Мы присели на скамейку. Я протянул Косте статью Максимова. Он прочитал ее. Ни один мускул не дрогнул на его лице. Сильный парень, ничего не скажешь.
— Тебе все ясно? — спросил я.
— Зачем они скрывали от меня? — проговорил Костя.
— Как ты можешь это говорить! Ты не знаешь всех обстоятельств, ты ни разу не говорил с матерью. Как ты можешь ее осуждать! Ты вообще не можешь ее осуждать — она тебе мать.

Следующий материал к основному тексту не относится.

theorem sound_umpStatusFrame' {r s : State} (h : Sound r s) : Sound r (umpStatusFrame s) := by
  unfold umpStatusFrame
  try dsimp only
  with_reducible
    repeat' first
      | assumption | intro _ | apply sound_ite | apply sound_onDie | apply sound_sendDown | apply sound_recheck
      | apply sound_umpFault | split

theorem sound_umpSafetyStatus' {r s : State} (h : Sound r s) : Sound r (umpSafetyStatus s) := by
  unfold umpSafetyStatus
  try dsimp only
  with_reducible
    repeat' first
      | assumption | intro _ | apply sound_ite | apply sound_each | apply sound_onDie | apply sound_sendUpFree
      | apply sound_driveSafe | split

theorem sound_umpWdChallenge' {r s : State} (h : Sound r s) (x : Fin 2) : Sound r (umpWdChallenge x s) := by
  unfold umpWdChallenge
  try dsimp only
  with_reducible
    repeat' first
      | assumption | intro _ | apply sound_ite | apply sound_onDie | apply sound_fresh | apply sound_set | apply sound_sendUp
      | split | exact Sound.snd (by assumption)

theorem sound_umpCheckReport' {r s : State} (h : Sound r s) (k : Fin 32) : Sound r (umpCheckReport k s) := by
  unfold umpCheckReport
  try dsimp only
  with_reducible
    repeat' first
      | assumption | intro _ | apply sound_ite | apply sound_onDie | apply sound_nopDown | apply sound_sendDown
      | apply sound_set | apply sound_umpFault | split

theorem sound_volts2 {r s : State} (h : Sound r s) (x : Word) : Sound r (State.volts2 s x).2 := by
  unfold State.volts2
  try dsimp only
  with_reducible
    repeat' first
      | assumption | intro _ | apply sound_ite | apply sound_ite2 | apply sound_freshBool | split
      | exact Sound.snd (by assumption)

theorem sound_umpXval' {r s : State} (h : Sound r s) (kind : Fin 3) : Sound r (umpXval kind s) := by
  unfold umpXval
  try dsimp only
  with_reducible
    repeat' first
      | assumption | intro _ | apply sound_ite | apply sound_onDie | apply sound_nopDown | apply sound_volts2
      | apply sound_sendDown | split | exact Sound.snd (by assumption)

theorem sound_umpMeas' {r s : State} (h : Sound r s) (ch : Fin 6) (code : BitVec 10) (usd : BitVec 64) : Sound r (umpMeas ch code usd s) := by
  unfold umpMeas
  try dsimp only
  with_reducible
    repeat' first
      | assumption | intro _ | apply sound_ite | apply sound_onUmp | apply sound_sendUpFree | apply sound_set
      | apply sound_iset | split

theorem sound_tqVerdict {r s : State} (h : Sound r s) (d : ℕ) (v : ℕ) : Sound r (State.tqVerdict s d v) := by
  unfold State.tqVerdict
  try dsimp only
  with_reducible
    repeat' first
      | assumption | intro _ | apply sound_ite | apply sound_umpLatch | apply sound_recheck | split

theorem sound_tqSent {r s : State} (h : Sound r s) (d : ℕ) : Sound r (State.tqSent s d) := by
  unfold State.tqSent
  try dsimp only
  with_reducible
    repeat' first
      | assumption | intro _ | apply sound_ite | apply sound_when | apply sound_modDrive | split

theorem sound_umpTqFrame' {r s : State} (h : Sound r s) : Sound r (umpTqFrame s) := by
  unfold umpTqFrame
  try dsimp only
  with_reducible
    repeat' first
      | assumption | intro _ | apply sound_ite | apply sound_onDie | apply sound_sendDown | apply sound_tqSent
      | apply sound_tqVerdict | split

theorem sound_tqStall' {r s : State} (h : Sound r s) (d : DriveIx) : Sound r (tqStall d s) := by
  unfold tqStall
  try dsimp only
  with_reducible
    repeat' first
      | assumption | intro _ | apply sound_ite | apply sound_onUmp | apply sound_umpFault | split

theorem sound_tqPatternTimeout' {r s : State} (h : Sound r s) (d : DriveIx) : Sound r (tqPatternTimeout d s) := by
  unfold tqPatternTimeout
  try dsimp only
  with_reducible
    repeat' first
      | assumption | intro _ | apply sound_ite | apply sound_onUmp | apply sound_recheck | apply sound_overrides | split

theorem sound_checkMissing' {r s : State} (h : Sound r s) (k : Fin 32) : Sound r (checkMissing k s) := by
  unfold checkMissing
  try dsimp only
  with_reducible
    repeat' first
      | assumption | intro _ | apply sound_ite | apply sound_onUmp | apply sound_umpFault | split

theorem sound_gateValidStop' {r s : State} (h : Sound r s) (same : List ResetCause) : Sound r (gateValidStop same s) := by
  unfold gateValidStop
  try dsimp only
  with_reducible
    repeat' first
      | assumption | intro _ | apply sound_ite | apply sound_onUmp | apply sound_causes | apply sound_beside | split

theorem sound_framesMissing' {r s : State} (h : Sound r s) (nops : ℕ) (frames : List (Option Word)) (same : List ResetCause) : Sound r (framesMissing nops frames same s) := by
  unfold framesMissing
  try dsimp only
  with_reducible
    repeat' first
      | assumption | intro _ | apply sound_ite | apply sound_onUmp | apply sound_beside | apply sound_declareFailed | split

theorem sound_gatePathFail {r s : State} (h : Sound r s) (ball : ℕ) : Sound r (State.gatePathFail s ball) := by
  unfold State.gatePathFail
  try dsimp only
  with_reducible
    repeat' first
      | assumption | intro _ | apply sound_ite | apply sound_when | apply sound_set | apply sound_recheck
      | apply sound_overrides | apply sound_ev | split

theorem sound_linkOc' {r s : State} (h : Sound r s) (usd1 : BitVec 7) : Sound r (linkOc usd1 s) := by
  unfold linkOc
  try dsimp only
  with_reducible
    repeat' first
      | assumption | intro _ | apply sound_ite | apply sound_onUmp | apply sound_umpFault | split

theorem sound_linkOv' {r s : State} (h : Sound r s) (usd0 : BitVec 9) : Sound r (linkOv usd0 s) := by
  unfold linkOv
  try dsimp only
  with_reducible
    repeat' first
      | assumption | intro _ | apply sound_ite | apply sound_onUmp | apply sound_umpFault | split

theorem sound_linkPathDeassert' {r s : State} (h : Sound r s) (ov : Bool) (usd : BitVec 7) : Sound r (linkPathDeassert ov usd s) := by
  unfold linkPathDeassert
  try dsimp only
  with_reducible
    repeat' first
      | assumption | intro _ | apply sound_ite | apply sound_onUmp | split

theorem sound_hwChopperOn' {r s : State} (h : Sound r s) (usd0 : BitVec 8) : Sound r (hwChopperOn usd0 s) := by
  unfold hwChopperOn
  try dsimp only
  with_reducible
    repeat' first
      | assumption | intro _ | apply sound_ite | apply sound_onUmp | split

theorem sound_hwChopperOff' {r s : State} (h : Sound r s) (usd0 : BitVec 7) (onNs : ℕ) : Sound r (hwChopperOff usd0 onNs s) := by
  unfold hwChopperOff
  try dsimp only
  with_reducible
    repeat' first
      | assumption | intro _ | apply sound_ite | apply sound_onUmp | split

theorem sound_tempPath' {r s : State} (h : Sound r s) (k : Fin 3) (codes : List (BitVec 10)) : Sound r (tempPath k codes s) := by
  unfold tempPath
  try dsimp only
  with_reducible
    repeat' first
      | assumption | intro _ | apply sound_ite | apply sound_onUmp | apply sound_umpLatch | apply sound_umpFault | split

theorem sound_tempPathDeassert' {r s : State} (h : Sound r s) (k : Fin 3) (code : BitVec 10) : Sound r (tempPathDeassert k code s) := by
  unfold tempPathDeassert
  try dsimp only
  with_reducible
    repeat' first
      | assumption | intro _ | apply sound_ite | apply sound_onUmp | split

theorem sound_xchk' {r s : State} (h : Sound r s) : Sound r (xchk s) := by
  unfold xchk
  try dsimp only
  with_reducible
    repeat' first
      | assumption | intro _ | apply sound_ite | apply sound_onUmp | apply sound_umpFault | split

— Я никого не осуждаю, — возразил Костя, — но не хочу с ними жить и не буду.
Он произнес это со своим обычным упрямством. Убеждение его было поколеблено статьей, но он травмирован неправдой, в которой вырос, никому и ничему не верит. Ужасно жаль этого парня, но как его переубедить?
— Куда девалась коллекция?
— Не знаю.
— Ты поговоришь с матерью?
Он молчал.
— Ты поговоришь с матерью?
— Подумаю.
…Во дворе, у магазина спорттоваров, девушки разгружали фургон. Их развлекал Шмаков Петр. Нес какую-то чепуху, а они смеялись. Какую бы ересь ни порол Шмаков Петр, девчонки всегда хохочут. Несут футбольные мячи, а он: «Забьем голешник»… Все хохочут. А что смешного? Тащат теннисные ракетки, а Шмаков: «Полетим на этой ракете на Луну». Глупо? Глупо! А все смеются.
— Что делаем после работы? — развязно спросил Шмаков у Зои.
— А что вы предлагаете? — в тон ему бойко ответила Зоя.
— Есть дивные пластинки у меня, свободная квартирка у Кроша.
Я не против того, чтобы собраться. Но мог бы сначала спросить: располагаю я свободным временем или нет?
Кроме электропроигрывателя, Шмаков притащил коробку с новыми пластинками. На мой вопрос, где он их достал, ответил:
— Где достал, там уже нету.
Любит порисоваться, особенно перед девчонками. И командовать любит. И пожрать.
— Девушки, наверно, голодны. Жарь яичницу, Крош!
— Я сама пожарю, — сказала Зоя.
Светлана и Рая мыли посуду, Зоя жарила яичницу, я накрывал на стол. Шмаков менял пластинки на проигрывателе.
Все получилось очень весело и мило, не хуже, чем на пикнике. Мы съели яичницу из восьми яиц (два я съел раньше), рубанули все плавленые сырки. Шмаков еще потребовал, чтобы я сварил суп изо всех пакетиков, но я предложил сделать это ему самому, и он отказался.
Потом мы смотрели по телевизору соревнования по художественной гимнастике. Соревнования понравились девочкам — они сказали, что в их магазине недавно продавались такие же костюмы, какие были на гимнастках.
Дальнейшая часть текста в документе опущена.